▶ Data for processing:
/-- 43_trap.md R99 (the byte tested for CR: the spec's decision D17, log 17): OUT gives the low byte of
R0 to the console, CR as CR LF. -/
def Obligations.OutWritesTheLowByteOfR0 : Prop :=
  (∀ ignored : BitVec 4, decode (0b1111#4 ++ ignored ++ 0x21#8) = .out) ∧
  ∀ s : State, ∃ t, exec .out s = .next t ∧
    t.consoleOut = s.consoleOut ++ crBytes true ((s.reg 0).setWidth 8) ∧
    SameRegs s t ∧ SameFlags s t ∧ t.pc = s.pc ∧ SameMemory s t ∧ t.spc = s.spc ∧
    t.reports = s.reports ∧ SameInput s t ∧ SameEngine s t

/-- 43_trap.md R100 (which byte and what ends the string: the spec's decision D18, log 17): PUTS reads
words from the address in R0 on, wrapping modulo the address space, up to the first that reads zero,
which comes within MEM_WORDS reads, and outputs the low byte of each word before it. -/
def Obligations.PutsOutputsOneByteOfEachWord : Prop :=
  (∀ ignored : BitVec 4, decode (0b1111#4 ++ ignored ++ 0x22#8) = .puts) ∧
  ∀ (s : State) (a : Nat), s.cfg.wf = true → memIndex s.cfg (s.reg 0) = some a →
    ∃ t n, exec .puts s = .next t ∧ n < 32768 ∧
      (∀ k, k < n → loaded s ((a + k) % 32768) ≠ 0) ∧ loaded s ((a + n) % 32768) = 0 ∧
      t.consoleOut = s.consoleOut ++ (List.range n).flatMap (fun k =>
        crBytes s.cfg.crlfAll ((loaded s ((a + k) % 32768)).setWidth 8)) ∧
      t.reports = s.reports ++ (List.range (n + 1)).flatMap (fun k =>
        warnings s (if k = 0 then s.reg 0 else BitVec.ofNat 16 ((a + k) % 32768)) ((a + k) % 32768)) ∧
      SameRegs s t ∧ SameFlags s t ∧ t.pc = s.pc ∧ SameMemory s t ∧ t.spc = s.spc ∧
      SameInput s t ∧ SameEngine s t

/-- 43_trap.md R101 (the zero high byte: the parameter of the spec's decision D19, log 17): PUTSP walks
as PUTS does and outputs the low byte and then the high byte of each word, a zero high byte only where
PUTSP_SKIP_ZERO_HIGH is false. -/
def Obligations.PutspOutputsTwoBytesOfEachWord : Prop :=
  (∀ ignored : BitVec 4, decode (0b1111#4 ++ ignored ++ 0x24#8) = .putsp) ∧
  ∀ (s : State) (a : Nat), s.cfg.wf = true → memIndex s.cfg (s.reg 0) = some a →
    ∃ t n, exec .putsp s = .next t ∧ n < 32768 ∧
      (∀ k, k < n → loaded s ((a + k) % 32768) ≠ 0) ∧ loaded s ((a + n) % 32768) = 0 ∧
      t.consoleOut = s.consoleOut ++ (List.range n).flatMap (fun k =>
        crBytes s.cfg.crlfAll ((loaded s ((a + k) % 32768)).setWidth 8) ++
        if slice (loaded s ((a + k) % 32768)) 15 8 = 0 ∧ s.cfg.putspSkipZeroHigh = true then []
        else crBytes s.cfg.crlfAll (BitVec.ofNat 8 (slice (loaded s ((a + k) % 32768)) 15 8))) ∧
      t.reports = s.reports ++ (List.range (n + 1)).flatMap (fun k =>
        warnings s (if k = 0 then s.reg 0 else BitVec.ofNat 16 ((a + k) % 32768)) ((a + k) % 32768)) ∧
      SameRegs s t ∧ SameFlags s t ∧ t.pc = s.pc ∧ SameMemory s t ∧ t.spc = s.spc ∧
      SameInput s t ∧ SameEngine s t

/-- 43_trap.md R102 (no message: the spec's decision D33, log 17): HALT sets the next PC to 0x0000. -/
def Obligations.HaltSetsThePcToZero : Prop :=
  (∀ ignored : BitVec 4, decode (0b1111#4 ++ ignored ++ 0x25#8) = .halt) ∧
  ∀ s : State, ∃ t, exec .halt s = .next t ∧ t.pc = 0 ∧ SameRegs s t ∧ SameFlags s t ∧
    SameOutside s t

/-! ### Reset, the invariant and the step -/

/-- 10_state.md R29, 70_reset_and_hazards.md R121 (the spec's decisions D8, D10; log 18): the state
right after reset. -/
def Obligations.ResetZeroesEverythingAndEmptiesTheStack : Prop :=
  (∀ r : Reg, State.reset.reg r = 0) ∧ State.reset.pc = 0 ∧
  State.reset.n = false ∧ State.reset.z = false ∧ State.reset.p = false ∧ State.reset.ir = 0 ∧
  State.reset.halted = false ∧ State.reset.counter = 0 ∧
  State.reset.spc = State.reset.cfg.stackTop ∧ (∀ a, State.reset.word a = 0) ∧
  State.reset.consoleOut = [] ∧ State.reset.inputConsumed = []

/-- The invariant holds right after reset. -/
def Obligations.ResetMeetsTheInvariant : Prop := MachineInv State.reset

/-- Every step keeps the invariant: the canonical memory, the cursor in [STACK_LIMIT, STACK_TOP], the
flags mutually exclusive, halted only at PC = 0x0000, waiting only where a cycle is in progress. -/
def Obligations.EveryStepKeepsTheInvariant : Prop :=
  ∀ s t : State, MachineInv s → step s = .next t → MachineInv t

/-- 30_encoding.md R64, R65, R67, R68, 10_state.md R27 (the wait: log 5): a step of a machine that is
neither halted nor at PC = 0x0000 fetches the word at the PC and runs what it decodes to, with IR the
word and the PC incremented; a completed handler commits, counts and halts at PC = 0x0000; a wait keeps
R0 to R7, PC, flags and IR; a stop stays a stop. -/
def Obligations.StepRunsTheDecodedInstruction : Prop :=
  ∀ (s : State) (a : Nat) (w : Word), s.halted = false → s.pc ≠ 0 →
    memIndex s.cfg s.pc = some a → loaded s a = w →
    ∃ s1 : State,
      s1 = { s with ir := w, pc := s.pc + 1, waiting := false,
                    reports := if s.waiting then s.reports else s.reports ++ warnings s s.pc a } ∧
      (∀ t, exec (decode w) s1 = .next t → t.waiting = false →
        step s = .next { t with counter := t.counter + 1,
                                halted := t.halted || decide (t.pc = 0) }) ∧
      (∀ t, exec (decode w) s1 = .next t → t.waiting = true →
        step s = .next { t with regs := s.regs, pc := s.pc, n := s.n, z := s.z, p := s.p,
                                ir := s.ir }) ∧
      (∀ f, exec (decode w) s1 = .fault f → step s = .fault f) ∧
      (∀ f, exec (decode w) s1 = .refused f → step s = .refused f)

/-- 10_state.md R23, 30_encoding.md R68 (the spec's decision D24; one step as RunFor(1): log 4): a
halted machine stays as it is; PC = 0x0000 halts without running anything; after a cycle the machine is
halted exactly when its PC is 0x0000. -/
def Obligations.HaltIsDetectedAtEveryBoundary : Prop :=
  (∀ s : State, s.halted = true → step s = .next s) ∧
  (∀ s : State, s.halted = false → s.pc = 0 → step s = .next { s with halted := true }) ∧
  ∀ s t : State, s.halted = false → s.pc ≠ 0 → step s = .next t → t.halted = decide (t.pc = 0)

/-- 10_state.md R22, R24, 30_encoding.md R67 (unbounded: the spec's decision D25): the instruction
counter grows by exactly 1 with each committed cycle, whose word IR then holds, and by nothing else. -/
def Obligations.CounterCountsCommittedCycles : Prop :=
  ∀ s t : State, step s = .next t →
    (t.counter = s.counter + 1 ∧ t.waiting = false ∧ Fetches s t.ir) ∨
    (t.counter = s.counter ∧ t.ir = s.ir ∧ (s.halted = true ∨ s.pc = 0 ∨ t.waiting = true))

/-! ### Whole-machine rules -/

/-- 10_state.md R20: setcc is called by exactly ADD, AND, NOT, LD, LDI and LDR, on the value written to
DR; every other instruction leaves the flags; only BR reads them. -/
def Obligations.OnlyListedInstructionsTouchFlags : Prop :=
  (∀ (i : Instr) (s t : State), exec i s = .next t →
    (∀ dr, flagDest i = some dr → FlagsFrom (t.reg dr) t) ∧ (flagDest i = none → SameFlags s t)) ∧
  ∀ (i : Instr) (s : State) (n z p : Bool), readsFlags i = false →
    eraseFlags (exec i { s with n := n, z := z, p := p }) = eraseFlags (exec i s)

/-- 10_state.md R15: no instruction writes a general register other than the one the rule lists for it;
the other registers keep their values. -/
def Obligations.OnlyListedInstructionsWriteRegisters : Prop :=
  ∀ (i : Instr) (s t : State), i.wf = true → exec i s = .next t →
    ∀ r : Reg, destReg i ≠ some r → t.reg r = s.reg r

/-- 20_memory.md R30, 10_state.md R25: memory is changed by the three stores and the two calls only, the
call-stack cursor by calls and returns only, and the PC by control transfers and HALT only. -/
def Obligations.OnlyListedInstructionsChangeMemoryCursorAndPc : Prop :=
  ∀ (i : Instr) (s t : State), i.wf = true → exec i s = .next t →
    (isStore i = false → isCall i = false → SameMemory s t) ∧
    (isCall i = false → isReturn i = false → t.spc = s.spc) ∧
    (isCall i = false → isReturn i = false → readsFlags i = false → i ≠ .halt →
      (∀ base, i ≠ .jmp base) → t.pc = s.pc)

/-- 00_scope.md R11, R12: a step consumes input characters from the front of the pending ones, once and in
order, and never gives one back; output and reports are only
ever added to, and the parameters never change. -/
def Obligations.ConsoleAndReportsOnlyGrowInOrder : Prop :=
  ∀ s t : State, step s = .next t →
    t.inputConsumed ++ t.inputPending = s.inputConsumed ++ s.inputPending ∧
    s.inputConsumed <+: t.inputConsumed ∧
    s.consoleOut <+: t.consoleOut ∧ s.reports <+: t.reports ∧ t.cfg = s.cfg ∧
    t.loadFloor = s.loadFloor

/-- 20_memory.md R39, 60_exceptions.md R108, R109 (under the reference OOR_POLICY, the spec's decision
D5): every step answers a next state, but for the one fatal outcome, an interrupt character given to
GETC or IN. -/
def Obligations.OnlyAnInterruptCharacterStopsARun : Prop :=
  ∀ s : State, s.cfg.oorPolicy = .aliasLow →
    (∃ t, step s = .next t) ∨
    ∃ c i, step s = .fault (.keyboardInterrupt c) ∧ c ∈ s.cfg.interruptChars ∧
      s.inputPending.head? = some c ∧ Runs s i ∧ isCharInput i = true

/-- 43_trap.md R103 (the spec's decision D28; log 5): with no character at hand a GETC or IN waits,
committing nothing, for as long as none comes; when characters come, the cycle goes on as if they had
been there from its start. -/
def Obligations.CharacterInputWaitsWithoutCommitting : Prop :=
  (∀ (s : State) (i : Instr), Runs s i → isCharInput i = true → s.inputPending = [] →
    ∃ t, step s = .next t ∧ t.waiting = true ∧ SameRegs s t ∧ t.pc = s.pc ∧ SameFlags s t ∧
      SameEngine s t ∧ SameMemory s t ∧ t.spc = s.spc ∧ t.consoleOut = s.consoleOut ∧
      t.inputConsumed = s.inputConsumed ∧ t.inputPending = [] ∧ step t = .next t) ∧
  ∀ (s t : State) (c : Byte) (cs : List Byte), s.waiting = false → step s = .next t →
    t.waiting = true → step (t.supplyInput (c :: cs)) = step (s.supplyInput (c :: cs))

/-- 43_trap.md R104 (the spec's decision D16; log 7): an interrupt character given to GETC or IN ends
the run with KeyboardInterrupt, and there is no next state, so nothing commits. -/
def Obligations.InterruptCharacterEndsTheRun : Prop :=
  ∀ (s : State) (i : Instr) (c : Byte) (rest : List Byte), Runs s i → isCharInput i = true →
    s.inputPending = c :: rest → c ∈ s.cfg.interruptChars →
    step s = .fault (.keyboardInterrupt c)

/-! ### Memory and the call stack -/

/-- 20_memory.md R52: a read returns what was last written to the same index and writes leave every
other index alone; the canonical form is kept, and in it equal contents are equal data (log 1). -/
def Obligations.MemoryReadsReturnTheLastWrite : Prop :=
  (∀ (m : Memory) (a b : Nat) (v : Word), Memory.wf m = true →
    Memory.read (Memory.write m a v) b = if b = a then v else Memory.read m b) ∧
  (∀ (m : Memory) (a : Nat) (v : Word), Memory.wf m = true → a < 32768 →
    Memory.wf (Memory.write m a v) = true) ∧
  ∀ m m' : Memory, Memory.wf m = true → Memory.wf m' = true →
    (∀ a, Memory.read m a = Memory.read m' a) → m = m'

/-- 20_memory.md R43, R44 (the sentinel: the parameter of the spec's decision D9): push and pop, each
with what it leaves unchanged. The memory is in its canonical form, which the invariant states. -/
def Obligations.PushAndPopFollowTheirRules : Prop :=
  (∀ (s : State) (v : Word), Memory.wf s.mem = true →
    PushEffect v s (s.stackPush v) ∧ SameRegs s (s.stackPush v) ∧ SameFlags s (s.stackPush v) ∧
    (s.stackPush v).pc = s.pc ∧ (s.stackPush v).consoleOut = s.consoleOut ∧
    SameInput s (s.stackPush v) ∧ SameEngine s (s.stackPush v)) ∧
  ∀ s : State, PopEffect s.stackPop.1 s s.stackPop.2 ∧ SameRegs s s.stackPop.2 ∧
    SameFlags s s.stackPop.2 ∧ s.stackPop.2.pc = s.pc ∧ s.stackPop.2.consoleOut = s.consoleOut ∧
    SameInput s s.stackPop.2 ∧ SameEngine s s.stackPop.2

▶ Work instruction: From the first line of the data above to the line containing "PUTSP_SKIP_ZERO_HIGH is false. -/", repeat everything exactly and add nothing.

▶ Output for this exercise:
/-- 43_trap.md R99 (the byte tested for CR: the spec's decision D17, log 17): OUT gives the low byte of
R0 to the console, CR as CR LF. -/
def Obligations.OutWritesTheLowByteOfR0 : Prop :=
  (∀ ignored : BitVec 4, decode (0b1111#4 ++ ignored ++ 0x21#8) = .out) ∧
  ∀ s : State, ∃ t, exec .out s = .next t ∧
    t.consoleOut = s.consoleOut ++ crBytes true ((s.reg 0).setWidth 8) ∧
    SameRegs s t ∧ SameFlags s t ∧ t.pc = s.pc ∧ SameMemory s t ∧ t.spc = s.spc ∧
    t.reports = s.reports ∧ SameInput s t ∧ SameEngine s t

/-- 43_trap.md R100 (which byte and what ends the string: the spec's decision D18, log 17): PUTS reads
words from the address in R0 on, wrapping modulo the address space, up to the first that reads zero,
which comes within MEM_WORDS reads, and outputs the low byte of each word before it. -/
def Obligations.PutsOutputsOneByteOfEachWord : Prop :=
  (∀ ignored : BitVec 4, decode (0b1111#4 ++ ignored ++ 0x22#8) = .puts) ∧
  ∀ (s : State) (a : Nat), s.cfg.wf = true → memIndex s.cfg (s.reg 0) = some a →
    ∃ t n, exec .puts s = .next t ∧ n < 32768 ∧
      (∀ k, k < n → loaded s ((a + k) % 32768) ≠ 0) ∧ loaded s ((a + n) % 32768) = 0 ∧
      t.consoleOut = s.consoleOut ++ (List.range n).flatMap (fun k =>
        crBytes s.cfg.crlfAll ((loaded s ((a + k) % 32768)).setWidth 8)) ∧
      t.reports = s.reports ++ (List.range (n + 1)).flatMap (fun k =>
        warnings s (if k = 0 then s.reg 0 else BitVec.ofNat 16 ((a + k) % 32768)) ((a + k) % 32768)) ∧
      SameRegs s t ∧ SameFlags s t ∧ t.pc = s.pc ∧ SameMemory s t ∧ t.spc = s.spc ∧
      SameInput s t ∧ SameEngine s t

/-- 43_trap.md R101 (the zero high byte: the parameter of the spec's decision D19, log 17): PUTSP walks
as PUTS does and outputs the low byte and then the high byte of each word, a zero high byte only where
PUTSP_SKIP_ZERO_HIGH is false. -/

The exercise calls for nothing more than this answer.